What the task requires
In the entries that follow, how many lines contain "flag"? Please reply with only the number.

(Data for analysis Opens)

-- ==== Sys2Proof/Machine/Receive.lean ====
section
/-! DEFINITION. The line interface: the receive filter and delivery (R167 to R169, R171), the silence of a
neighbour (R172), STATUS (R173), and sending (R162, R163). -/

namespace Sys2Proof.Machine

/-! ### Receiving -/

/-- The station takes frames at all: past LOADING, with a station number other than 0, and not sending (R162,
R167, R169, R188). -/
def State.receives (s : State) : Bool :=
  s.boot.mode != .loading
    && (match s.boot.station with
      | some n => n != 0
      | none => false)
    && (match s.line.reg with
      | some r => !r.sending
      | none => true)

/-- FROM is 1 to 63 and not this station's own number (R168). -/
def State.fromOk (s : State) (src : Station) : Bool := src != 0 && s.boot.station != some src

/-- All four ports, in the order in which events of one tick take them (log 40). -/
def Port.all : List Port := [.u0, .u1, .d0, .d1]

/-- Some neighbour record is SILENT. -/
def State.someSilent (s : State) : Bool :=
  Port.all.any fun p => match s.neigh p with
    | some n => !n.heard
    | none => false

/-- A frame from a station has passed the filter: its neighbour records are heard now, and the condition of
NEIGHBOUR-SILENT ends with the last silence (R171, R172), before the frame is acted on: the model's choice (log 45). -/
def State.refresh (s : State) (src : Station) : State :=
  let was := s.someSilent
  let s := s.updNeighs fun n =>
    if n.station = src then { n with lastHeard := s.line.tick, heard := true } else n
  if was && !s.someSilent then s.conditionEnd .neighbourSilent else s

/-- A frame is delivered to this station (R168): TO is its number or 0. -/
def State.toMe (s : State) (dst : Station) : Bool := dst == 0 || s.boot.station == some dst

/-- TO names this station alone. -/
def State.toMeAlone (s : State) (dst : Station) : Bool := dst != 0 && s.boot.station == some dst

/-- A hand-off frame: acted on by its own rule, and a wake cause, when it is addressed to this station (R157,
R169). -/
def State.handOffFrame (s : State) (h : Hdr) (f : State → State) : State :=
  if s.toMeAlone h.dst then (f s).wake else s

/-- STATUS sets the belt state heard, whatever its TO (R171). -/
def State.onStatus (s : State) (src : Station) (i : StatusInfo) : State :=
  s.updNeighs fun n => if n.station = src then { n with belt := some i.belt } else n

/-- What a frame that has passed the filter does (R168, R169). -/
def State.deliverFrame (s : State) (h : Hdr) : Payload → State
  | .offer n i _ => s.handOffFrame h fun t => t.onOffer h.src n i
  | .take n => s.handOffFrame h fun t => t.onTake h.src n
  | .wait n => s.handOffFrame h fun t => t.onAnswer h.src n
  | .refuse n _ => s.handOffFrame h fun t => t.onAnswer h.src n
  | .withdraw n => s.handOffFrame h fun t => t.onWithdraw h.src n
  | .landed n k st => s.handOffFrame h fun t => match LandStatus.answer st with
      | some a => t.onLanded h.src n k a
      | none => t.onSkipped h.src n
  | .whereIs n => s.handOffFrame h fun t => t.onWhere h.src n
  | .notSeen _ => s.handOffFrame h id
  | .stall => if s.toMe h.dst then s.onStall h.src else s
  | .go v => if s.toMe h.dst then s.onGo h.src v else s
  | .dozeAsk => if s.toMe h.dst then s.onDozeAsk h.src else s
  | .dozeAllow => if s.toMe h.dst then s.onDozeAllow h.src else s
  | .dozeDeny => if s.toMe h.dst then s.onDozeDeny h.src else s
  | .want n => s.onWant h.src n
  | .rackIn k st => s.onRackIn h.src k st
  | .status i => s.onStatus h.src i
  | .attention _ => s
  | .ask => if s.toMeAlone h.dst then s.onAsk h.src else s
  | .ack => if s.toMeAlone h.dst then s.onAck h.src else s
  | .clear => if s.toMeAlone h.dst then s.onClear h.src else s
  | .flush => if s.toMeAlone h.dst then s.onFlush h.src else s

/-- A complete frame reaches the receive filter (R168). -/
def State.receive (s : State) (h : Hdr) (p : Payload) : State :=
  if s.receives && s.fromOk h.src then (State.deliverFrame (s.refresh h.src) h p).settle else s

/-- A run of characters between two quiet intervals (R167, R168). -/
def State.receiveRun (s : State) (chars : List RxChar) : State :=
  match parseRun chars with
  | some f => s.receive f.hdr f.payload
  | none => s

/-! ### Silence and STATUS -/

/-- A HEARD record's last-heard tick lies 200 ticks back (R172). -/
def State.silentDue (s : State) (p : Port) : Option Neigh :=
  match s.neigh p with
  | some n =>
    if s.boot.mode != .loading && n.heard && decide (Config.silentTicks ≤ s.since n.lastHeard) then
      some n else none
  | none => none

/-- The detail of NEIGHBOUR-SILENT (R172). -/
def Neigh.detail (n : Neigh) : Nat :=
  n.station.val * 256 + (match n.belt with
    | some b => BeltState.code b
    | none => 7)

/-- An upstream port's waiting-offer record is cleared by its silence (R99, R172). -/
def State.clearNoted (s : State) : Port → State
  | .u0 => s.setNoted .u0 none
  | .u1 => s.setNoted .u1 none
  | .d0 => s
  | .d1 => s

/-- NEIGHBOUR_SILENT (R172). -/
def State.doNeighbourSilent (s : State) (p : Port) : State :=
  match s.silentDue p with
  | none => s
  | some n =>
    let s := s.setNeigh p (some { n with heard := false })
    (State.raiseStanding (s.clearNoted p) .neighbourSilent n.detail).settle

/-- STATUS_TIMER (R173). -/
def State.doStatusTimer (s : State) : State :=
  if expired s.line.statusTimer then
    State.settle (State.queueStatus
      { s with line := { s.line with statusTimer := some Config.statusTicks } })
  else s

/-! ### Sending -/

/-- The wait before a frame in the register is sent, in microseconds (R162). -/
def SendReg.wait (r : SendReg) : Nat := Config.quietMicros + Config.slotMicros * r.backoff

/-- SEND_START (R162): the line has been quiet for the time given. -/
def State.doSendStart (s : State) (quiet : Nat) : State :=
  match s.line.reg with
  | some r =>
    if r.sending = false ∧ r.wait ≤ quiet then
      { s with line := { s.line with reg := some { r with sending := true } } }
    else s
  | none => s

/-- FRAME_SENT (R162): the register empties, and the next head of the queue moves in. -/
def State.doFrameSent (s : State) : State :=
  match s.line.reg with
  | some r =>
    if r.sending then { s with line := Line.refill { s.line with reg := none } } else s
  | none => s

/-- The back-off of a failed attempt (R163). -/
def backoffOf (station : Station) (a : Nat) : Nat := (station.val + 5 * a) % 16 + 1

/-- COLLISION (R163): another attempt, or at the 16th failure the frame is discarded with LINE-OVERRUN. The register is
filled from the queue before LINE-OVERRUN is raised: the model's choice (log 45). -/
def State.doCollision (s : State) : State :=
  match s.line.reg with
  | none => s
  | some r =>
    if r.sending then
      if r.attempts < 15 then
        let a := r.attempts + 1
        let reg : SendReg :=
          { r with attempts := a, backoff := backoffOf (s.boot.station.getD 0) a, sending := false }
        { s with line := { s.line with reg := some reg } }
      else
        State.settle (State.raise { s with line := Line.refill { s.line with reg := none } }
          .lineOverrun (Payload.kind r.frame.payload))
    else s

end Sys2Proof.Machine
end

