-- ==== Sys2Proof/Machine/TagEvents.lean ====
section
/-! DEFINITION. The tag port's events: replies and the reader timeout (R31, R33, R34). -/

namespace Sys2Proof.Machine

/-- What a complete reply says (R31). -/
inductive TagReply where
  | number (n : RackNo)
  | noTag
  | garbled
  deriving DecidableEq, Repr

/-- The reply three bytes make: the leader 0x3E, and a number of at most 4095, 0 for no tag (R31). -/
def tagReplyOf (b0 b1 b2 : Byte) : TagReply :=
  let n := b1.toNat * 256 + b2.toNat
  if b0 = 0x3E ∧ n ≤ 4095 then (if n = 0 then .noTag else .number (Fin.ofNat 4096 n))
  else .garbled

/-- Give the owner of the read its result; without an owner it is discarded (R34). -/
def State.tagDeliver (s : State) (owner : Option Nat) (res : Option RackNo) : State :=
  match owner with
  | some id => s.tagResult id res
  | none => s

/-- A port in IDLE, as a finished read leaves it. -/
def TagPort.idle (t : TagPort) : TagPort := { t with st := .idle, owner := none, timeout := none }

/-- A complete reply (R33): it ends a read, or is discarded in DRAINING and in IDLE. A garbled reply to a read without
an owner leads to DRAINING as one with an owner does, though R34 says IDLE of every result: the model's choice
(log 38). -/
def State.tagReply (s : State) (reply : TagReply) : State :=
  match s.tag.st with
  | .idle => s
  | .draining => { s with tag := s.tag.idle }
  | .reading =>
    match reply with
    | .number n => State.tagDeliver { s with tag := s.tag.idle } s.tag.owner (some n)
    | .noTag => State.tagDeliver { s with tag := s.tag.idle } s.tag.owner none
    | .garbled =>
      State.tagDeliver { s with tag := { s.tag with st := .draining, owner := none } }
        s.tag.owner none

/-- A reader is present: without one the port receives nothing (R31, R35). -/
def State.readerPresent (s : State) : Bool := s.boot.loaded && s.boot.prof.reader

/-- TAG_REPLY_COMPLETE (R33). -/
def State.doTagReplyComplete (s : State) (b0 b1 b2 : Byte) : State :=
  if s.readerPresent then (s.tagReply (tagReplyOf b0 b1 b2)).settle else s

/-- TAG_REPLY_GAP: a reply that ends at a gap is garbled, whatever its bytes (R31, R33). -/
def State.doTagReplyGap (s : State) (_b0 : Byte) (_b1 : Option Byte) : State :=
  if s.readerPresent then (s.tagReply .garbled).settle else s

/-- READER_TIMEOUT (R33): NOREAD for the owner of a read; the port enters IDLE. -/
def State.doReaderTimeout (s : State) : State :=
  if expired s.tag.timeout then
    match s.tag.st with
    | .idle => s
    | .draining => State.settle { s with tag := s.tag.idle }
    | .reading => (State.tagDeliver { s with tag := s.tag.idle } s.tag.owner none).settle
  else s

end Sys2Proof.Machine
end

(Data for analysis Closes)
(Data for analysis Opens)

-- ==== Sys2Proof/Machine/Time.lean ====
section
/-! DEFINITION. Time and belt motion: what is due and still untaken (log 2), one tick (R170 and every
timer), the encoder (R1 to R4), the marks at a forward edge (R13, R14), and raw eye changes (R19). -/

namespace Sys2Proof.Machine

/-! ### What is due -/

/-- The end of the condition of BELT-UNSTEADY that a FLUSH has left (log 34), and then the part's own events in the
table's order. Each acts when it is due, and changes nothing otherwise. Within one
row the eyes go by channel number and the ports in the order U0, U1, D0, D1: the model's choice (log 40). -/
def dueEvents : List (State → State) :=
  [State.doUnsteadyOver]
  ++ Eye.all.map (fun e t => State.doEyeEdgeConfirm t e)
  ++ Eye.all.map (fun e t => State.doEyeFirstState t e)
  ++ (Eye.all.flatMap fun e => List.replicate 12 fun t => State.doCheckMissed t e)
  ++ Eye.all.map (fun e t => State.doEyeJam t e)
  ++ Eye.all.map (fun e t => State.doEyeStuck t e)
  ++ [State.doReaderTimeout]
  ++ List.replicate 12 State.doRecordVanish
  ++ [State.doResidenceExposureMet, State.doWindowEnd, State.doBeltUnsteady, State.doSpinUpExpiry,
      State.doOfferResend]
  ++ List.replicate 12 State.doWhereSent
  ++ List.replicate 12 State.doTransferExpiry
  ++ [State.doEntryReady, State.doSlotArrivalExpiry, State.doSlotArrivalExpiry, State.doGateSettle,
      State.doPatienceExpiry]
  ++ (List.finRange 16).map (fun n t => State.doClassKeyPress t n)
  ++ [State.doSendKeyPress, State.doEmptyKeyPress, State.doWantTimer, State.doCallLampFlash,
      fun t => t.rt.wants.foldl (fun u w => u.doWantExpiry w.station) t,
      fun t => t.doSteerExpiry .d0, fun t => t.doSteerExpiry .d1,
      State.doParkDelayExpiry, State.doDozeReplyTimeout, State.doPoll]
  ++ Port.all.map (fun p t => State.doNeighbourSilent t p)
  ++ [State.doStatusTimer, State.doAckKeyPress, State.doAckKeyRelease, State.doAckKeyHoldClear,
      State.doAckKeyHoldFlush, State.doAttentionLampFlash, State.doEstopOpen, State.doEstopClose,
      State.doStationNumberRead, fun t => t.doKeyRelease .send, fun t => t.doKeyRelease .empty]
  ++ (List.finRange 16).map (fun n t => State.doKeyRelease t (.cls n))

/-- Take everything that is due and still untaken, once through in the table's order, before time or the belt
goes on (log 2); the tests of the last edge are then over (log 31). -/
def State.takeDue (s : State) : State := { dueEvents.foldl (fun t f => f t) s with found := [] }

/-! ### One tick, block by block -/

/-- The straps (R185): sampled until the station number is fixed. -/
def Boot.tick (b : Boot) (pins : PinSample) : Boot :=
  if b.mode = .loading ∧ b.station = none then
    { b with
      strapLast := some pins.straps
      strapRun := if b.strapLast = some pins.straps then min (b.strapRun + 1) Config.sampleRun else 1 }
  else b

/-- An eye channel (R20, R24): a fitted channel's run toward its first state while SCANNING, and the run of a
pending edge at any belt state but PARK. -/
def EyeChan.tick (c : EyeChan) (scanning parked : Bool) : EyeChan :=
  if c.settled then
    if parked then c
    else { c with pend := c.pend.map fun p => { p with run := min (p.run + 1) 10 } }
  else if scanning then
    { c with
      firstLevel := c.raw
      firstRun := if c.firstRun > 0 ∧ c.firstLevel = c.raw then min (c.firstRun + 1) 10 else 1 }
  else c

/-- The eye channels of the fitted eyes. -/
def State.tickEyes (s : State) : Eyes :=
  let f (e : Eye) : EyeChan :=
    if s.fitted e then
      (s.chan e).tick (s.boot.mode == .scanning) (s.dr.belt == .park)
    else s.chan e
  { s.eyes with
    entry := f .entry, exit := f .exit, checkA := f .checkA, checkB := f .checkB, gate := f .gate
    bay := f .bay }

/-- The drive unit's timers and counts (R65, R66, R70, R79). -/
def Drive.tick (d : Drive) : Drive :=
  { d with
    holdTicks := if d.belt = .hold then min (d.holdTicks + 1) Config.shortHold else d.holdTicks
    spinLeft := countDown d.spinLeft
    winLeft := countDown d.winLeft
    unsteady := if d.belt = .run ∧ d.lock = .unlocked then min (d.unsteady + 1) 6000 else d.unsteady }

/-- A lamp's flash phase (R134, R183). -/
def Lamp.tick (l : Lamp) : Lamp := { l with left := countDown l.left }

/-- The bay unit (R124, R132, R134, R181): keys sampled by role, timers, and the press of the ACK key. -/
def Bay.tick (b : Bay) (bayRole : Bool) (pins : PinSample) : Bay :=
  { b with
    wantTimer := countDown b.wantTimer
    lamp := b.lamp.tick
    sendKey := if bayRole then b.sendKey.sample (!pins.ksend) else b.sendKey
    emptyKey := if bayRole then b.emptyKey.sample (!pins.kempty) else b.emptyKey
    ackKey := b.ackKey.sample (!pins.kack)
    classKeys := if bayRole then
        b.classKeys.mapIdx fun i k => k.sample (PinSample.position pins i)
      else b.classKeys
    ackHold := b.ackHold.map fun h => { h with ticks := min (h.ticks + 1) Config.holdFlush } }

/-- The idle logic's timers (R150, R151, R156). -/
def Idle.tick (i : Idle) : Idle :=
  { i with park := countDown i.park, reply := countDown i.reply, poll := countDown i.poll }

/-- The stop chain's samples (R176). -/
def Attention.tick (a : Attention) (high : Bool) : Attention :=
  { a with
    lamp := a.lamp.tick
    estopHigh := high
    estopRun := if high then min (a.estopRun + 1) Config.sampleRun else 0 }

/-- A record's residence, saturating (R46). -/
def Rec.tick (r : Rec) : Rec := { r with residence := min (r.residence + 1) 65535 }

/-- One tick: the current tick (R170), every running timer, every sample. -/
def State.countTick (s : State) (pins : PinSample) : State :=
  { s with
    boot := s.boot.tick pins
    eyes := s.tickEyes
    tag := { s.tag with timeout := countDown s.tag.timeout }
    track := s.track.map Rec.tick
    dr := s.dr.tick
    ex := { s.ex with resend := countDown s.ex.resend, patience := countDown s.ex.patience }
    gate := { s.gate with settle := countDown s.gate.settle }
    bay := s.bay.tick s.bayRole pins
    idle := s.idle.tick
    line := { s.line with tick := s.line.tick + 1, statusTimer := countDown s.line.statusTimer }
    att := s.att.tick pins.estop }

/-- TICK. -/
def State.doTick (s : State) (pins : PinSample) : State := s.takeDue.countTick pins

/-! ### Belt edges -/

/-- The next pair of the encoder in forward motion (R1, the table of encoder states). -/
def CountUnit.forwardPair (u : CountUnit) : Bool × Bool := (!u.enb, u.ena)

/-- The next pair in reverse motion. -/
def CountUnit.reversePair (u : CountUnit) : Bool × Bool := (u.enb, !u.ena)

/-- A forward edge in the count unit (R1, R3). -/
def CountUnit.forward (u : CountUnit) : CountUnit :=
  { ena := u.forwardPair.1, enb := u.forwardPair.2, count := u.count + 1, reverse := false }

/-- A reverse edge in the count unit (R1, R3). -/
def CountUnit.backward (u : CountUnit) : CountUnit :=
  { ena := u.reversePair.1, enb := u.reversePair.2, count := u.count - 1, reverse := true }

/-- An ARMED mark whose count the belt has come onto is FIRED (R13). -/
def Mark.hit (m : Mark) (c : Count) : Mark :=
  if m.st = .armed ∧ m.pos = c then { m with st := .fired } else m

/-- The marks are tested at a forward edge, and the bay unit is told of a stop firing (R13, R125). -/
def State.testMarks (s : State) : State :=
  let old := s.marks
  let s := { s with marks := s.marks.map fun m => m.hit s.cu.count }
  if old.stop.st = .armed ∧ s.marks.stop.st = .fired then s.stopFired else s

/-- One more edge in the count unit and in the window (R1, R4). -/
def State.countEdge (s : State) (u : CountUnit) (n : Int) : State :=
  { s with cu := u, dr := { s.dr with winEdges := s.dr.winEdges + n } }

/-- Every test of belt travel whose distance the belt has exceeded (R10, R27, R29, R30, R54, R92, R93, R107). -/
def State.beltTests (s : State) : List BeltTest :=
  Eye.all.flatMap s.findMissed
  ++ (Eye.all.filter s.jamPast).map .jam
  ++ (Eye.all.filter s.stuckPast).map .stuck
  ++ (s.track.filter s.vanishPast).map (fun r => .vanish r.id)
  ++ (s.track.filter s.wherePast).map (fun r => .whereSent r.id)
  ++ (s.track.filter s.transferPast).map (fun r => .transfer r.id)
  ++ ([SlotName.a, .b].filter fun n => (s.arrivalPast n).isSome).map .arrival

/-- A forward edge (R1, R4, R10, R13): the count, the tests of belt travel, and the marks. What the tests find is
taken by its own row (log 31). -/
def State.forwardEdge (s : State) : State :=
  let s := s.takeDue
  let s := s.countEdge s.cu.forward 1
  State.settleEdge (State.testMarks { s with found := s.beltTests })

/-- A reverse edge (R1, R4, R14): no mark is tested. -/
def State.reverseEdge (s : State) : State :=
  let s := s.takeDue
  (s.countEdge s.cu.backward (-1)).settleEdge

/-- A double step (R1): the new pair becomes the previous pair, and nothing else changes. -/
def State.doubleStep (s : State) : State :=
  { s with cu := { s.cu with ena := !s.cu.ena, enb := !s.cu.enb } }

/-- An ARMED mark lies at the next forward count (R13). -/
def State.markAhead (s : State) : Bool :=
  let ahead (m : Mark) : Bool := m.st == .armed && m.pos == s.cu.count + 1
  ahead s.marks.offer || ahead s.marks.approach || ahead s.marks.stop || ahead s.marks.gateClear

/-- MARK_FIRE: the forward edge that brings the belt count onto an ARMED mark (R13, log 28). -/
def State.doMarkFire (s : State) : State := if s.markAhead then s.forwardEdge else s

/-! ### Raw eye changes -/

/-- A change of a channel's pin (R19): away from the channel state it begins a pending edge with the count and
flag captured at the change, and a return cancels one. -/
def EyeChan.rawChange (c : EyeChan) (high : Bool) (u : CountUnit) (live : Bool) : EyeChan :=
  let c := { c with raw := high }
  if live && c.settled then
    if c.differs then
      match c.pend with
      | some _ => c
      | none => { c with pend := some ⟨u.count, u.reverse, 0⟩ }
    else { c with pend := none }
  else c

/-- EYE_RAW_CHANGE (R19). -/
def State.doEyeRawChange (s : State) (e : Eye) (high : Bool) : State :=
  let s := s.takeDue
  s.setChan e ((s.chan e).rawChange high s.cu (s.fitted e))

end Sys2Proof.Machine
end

(Data for analysis Closes)
(Data for analysis Opens)

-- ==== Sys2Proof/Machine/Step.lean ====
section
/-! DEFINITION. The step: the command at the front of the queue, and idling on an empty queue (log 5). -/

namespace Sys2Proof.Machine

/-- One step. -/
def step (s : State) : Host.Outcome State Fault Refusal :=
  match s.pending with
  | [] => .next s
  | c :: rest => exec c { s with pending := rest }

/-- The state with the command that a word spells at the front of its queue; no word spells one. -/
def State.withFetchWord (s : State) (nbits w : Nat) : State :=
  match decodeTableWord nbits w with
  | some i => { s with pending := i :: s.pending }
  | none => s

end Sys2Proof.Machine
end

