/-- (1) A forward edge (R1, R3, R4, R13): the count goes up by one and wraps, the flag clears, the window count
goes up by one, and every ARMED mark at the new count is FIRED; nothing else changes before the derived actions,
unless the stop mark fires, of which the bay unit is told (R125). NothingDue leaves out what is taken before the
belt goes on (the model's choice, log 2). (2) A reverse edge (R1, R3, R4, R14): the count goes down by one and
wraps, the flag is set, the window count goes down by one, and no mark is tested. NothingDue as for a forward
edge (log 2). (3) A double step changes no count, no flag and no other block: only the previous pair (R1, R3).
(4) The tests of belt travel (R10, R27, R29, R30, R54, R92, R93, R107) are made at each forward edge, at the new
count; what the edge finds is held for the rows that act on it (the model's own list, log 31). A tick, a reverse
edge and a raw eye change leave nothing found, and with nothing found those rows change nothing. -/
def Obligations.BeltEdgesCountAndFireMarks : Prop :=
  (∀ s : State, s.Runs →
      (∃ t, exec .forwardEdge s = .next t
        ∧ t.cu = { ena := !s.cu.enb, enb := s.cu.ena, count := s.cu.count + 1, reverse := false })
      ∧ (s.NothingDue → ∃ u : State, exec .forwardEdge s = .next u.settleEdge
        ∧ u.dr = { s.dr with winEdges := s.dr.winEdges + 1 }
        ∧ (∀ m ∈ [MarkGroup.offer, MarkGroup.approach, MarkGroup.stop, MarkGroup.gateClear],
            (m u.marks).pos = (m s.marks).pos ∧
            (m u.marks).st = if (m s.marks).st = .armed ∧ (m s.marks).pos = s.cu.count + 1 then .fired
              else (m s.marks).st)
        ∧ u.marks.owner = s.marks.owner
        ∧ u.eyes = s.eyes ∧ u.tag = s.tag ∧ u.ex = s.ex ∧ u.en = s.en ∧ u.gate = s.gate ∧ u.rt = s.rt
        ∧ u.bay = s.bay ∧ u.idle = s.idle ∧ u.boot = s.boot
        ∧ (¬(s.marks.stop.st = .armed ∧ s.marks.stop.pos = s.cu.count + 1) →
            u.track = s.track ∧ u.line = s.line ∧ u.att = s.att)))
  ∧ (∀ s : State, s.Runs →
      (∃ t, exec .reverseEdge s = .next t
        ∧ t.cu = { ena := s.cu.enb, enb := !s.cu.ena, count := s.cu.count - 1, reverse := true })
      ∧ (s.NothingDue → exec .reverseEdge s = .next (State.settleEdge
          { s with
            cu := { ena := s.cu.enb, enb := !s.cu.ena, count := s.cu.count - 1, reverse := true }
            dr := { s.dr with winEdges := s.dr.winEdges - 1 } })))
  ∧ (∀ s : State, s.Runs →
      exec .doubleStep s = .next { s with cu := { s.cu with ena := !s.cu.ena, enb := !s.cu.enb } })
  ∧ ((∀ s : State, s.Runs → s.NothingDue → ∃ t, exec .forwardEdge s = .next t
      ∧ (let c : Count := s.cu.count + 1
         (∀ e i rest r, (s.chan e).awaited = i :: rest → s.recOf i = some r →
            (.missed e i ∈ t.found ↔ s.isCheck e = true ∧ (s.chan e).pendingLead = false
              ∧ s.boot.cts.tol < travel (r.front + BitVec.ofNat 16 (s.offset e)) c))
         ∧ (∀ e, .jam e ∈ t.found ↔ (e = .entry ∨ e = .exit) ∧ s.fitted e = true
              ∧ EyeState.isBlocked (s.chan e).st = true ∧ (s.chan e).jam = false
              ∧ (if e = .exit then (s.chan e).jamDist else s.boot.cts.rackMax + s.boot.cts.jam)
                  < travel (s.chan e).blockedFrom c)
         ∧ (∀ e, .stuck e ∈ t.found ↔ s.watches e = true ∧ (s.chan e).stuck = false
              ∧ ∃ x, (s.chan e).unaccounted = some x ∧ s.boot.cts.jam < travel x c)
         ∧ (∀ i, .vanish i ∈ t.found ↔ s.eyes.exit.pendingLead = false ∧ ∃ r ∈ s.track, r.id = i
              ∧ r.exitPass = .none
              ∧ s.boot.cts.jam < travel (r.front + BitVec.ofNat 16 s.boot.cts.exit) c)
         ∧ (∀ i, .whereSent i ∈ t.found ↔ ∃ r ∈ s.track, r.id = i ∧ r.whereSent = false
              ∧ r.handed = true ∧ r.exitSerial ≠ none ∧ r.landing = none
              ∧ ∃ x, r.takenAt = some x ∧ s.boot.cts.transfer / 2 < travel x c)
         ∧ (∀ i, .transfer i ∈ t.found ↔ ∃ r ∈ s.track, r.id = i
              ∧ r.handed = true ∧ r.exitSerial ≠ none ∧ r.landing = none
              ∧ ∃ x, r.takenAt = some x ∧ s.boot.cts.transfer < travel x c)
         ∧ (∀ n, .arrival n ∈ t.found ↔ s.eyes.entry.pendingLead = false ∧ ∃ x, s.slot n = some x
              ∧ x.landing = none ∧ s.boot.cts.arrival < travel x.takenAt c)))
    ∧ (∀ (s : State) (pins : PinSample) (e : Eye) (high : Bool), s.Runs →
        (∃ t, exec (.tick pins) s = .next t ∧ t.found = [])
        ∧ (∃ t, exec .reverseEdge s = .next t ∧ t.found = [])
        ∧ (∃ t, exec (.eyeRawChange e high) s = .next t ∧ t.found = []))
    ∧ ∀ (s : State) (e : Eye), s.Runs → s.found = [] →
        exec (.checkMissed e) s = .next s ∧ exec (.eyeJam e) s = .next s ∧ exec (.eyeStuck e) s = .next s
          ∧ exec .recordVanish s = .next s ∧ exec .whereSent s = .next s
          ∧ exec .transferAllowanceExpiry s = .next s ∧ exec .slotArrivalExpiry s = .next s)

(Data for analysis Closes)

Expected answer
4